- Requirement: Reproduce only the lines of the material below that start at the line containing "(w.slotB.st ≠ .idle ∨ w.dstack ≠ [] → exec (.cstore" and stop at the line containing "l.hdr .cstore 0 with". Keep both end lines.

- Entries supplied:
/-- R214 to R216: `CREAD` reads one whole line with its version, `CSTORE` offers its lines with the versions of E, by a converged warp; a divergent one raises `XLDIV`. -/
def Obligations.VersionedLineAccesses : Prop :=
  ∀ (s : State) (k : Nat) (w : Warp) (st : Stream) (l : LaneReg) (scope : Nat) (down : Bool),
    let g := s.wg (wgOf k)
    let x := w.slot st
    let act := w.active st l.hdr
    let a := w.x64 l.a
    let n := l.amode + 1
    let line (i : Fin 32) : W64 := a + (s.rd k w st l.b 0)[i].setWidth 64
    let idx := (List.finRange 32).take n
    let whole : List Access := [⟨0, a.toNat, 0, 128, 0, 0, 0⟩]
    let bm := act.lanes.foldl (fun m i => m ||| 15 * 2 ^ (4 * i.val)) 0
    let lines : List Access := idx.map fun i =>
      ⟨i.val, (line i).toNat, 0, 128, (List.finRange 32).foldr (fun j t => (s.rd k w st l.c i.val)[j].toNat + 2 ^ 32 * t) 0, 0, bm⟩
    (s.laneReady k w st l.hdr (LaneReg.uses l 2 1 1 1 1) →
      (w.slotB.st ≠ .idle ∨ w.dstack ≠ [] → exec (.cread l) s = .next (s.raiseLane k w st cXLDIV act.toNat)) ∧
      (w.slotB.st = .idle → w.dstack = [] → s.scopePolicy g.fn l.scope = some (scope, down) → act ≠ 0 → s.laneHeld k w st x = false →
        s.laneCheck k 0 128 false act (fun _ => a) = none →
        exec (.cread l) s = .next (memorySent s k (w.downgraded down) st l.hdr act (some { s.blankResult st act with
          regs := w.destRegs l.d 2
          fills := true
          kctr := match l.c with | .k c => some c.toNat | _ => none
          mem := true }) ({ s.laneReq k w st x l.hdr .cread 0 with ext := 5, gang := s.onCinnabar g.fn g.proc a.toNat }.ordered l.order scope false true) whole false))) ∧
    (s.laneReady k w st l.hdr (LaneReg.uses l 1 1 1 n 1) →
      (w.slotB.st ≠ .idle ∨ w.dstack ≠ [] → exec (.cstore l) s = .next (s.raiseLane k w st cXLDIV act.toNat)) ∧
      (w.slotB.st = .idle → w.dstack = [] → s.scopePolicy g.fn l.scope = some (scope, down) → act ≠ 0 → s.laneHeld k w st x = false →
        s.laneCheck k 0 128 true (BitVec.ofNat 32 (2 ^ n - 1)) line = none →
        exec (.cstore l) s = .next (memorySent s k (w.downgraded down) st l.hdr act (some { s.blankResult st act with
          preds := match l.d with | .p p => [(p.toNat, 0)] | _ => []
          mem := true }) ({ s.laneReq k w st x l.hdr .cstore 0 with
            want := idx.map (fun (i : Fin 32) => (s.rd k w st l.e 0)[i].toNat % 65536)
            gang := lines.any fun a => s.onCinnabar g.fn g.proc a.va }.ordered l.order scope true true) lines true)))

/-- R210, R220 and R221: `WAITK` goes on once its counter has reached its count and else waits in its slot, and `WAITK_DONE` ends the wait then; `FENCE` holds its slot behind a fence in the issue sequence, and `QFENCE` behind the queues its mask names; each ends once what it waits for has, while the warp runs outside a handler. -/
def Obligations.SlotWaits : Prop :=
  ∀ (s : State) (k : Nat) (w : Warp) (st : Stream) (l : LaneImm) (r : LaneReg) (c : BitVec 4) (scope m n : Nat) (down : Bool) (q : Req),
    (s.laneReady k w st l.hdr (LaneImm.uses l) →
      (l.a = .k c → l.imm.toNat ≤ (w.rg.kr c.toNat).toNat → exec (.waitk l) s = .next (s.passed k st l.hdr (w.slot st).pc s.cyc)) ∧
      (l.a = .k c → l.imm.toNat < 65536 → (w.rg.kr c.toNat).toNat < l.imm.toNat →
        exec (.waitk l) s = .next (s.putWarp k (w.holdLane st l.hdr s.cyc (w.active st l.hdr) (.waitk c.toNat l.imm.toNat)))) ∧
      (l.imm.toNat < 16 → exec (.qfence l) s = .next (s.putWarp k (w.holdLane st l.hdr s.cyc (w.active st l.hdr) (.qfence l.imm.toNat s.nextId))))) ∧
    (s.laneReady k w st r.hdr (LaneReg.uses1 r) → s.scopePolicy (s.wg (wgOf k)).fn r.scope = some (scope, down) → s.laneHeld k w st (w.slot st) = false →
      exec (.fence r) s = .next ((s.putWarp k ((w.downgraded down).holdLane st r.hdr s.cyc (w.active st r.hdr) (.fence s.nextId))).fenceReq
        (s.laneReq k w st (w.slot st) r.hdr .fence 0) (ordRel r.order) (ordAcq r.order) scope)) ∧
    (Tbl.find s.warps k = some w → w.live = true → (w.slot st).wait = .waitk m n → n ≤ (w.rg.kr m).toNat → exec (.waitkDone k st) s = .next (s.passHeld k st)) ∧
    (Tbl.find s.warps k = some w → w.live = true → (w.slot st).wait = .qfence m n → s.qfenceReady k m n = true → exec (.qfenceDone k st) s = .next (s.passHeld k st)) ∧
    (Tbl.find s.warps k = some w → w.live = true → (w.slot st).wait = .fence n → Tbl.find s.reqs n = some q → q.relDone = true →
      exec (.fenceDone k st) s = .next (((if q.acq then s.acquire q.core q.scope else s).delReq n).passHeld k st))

- Solution below:
      (w.slotB.st ≠ .idle ∨ w.dstack ≠ [] → exec (.cstore l) s = .next (s.raiseLane k w st cXLDIV act.toNat)) ∧
      (w.slotB.st = .idle → w.dstack = [] → s.scopePolicy g.fn l.scope = some (scope, down) → act ≠ 0 → s.laneHeld k w st x = false →
        s.laneCheck k 0 128 true (BitVec.ofNat 32 (2 ^ n - 1)) line = none →
        exec (.cstore l) s = .next (memorySent s k (w.downgraded down) st l.hdr act (some { s.blankResult st act with
          preds := match l.d with | .p p => [(p.toNat, 0)] | _ => []
          mem := true }) ({ s.laneReq k w st x l.hdr .cstore 0 with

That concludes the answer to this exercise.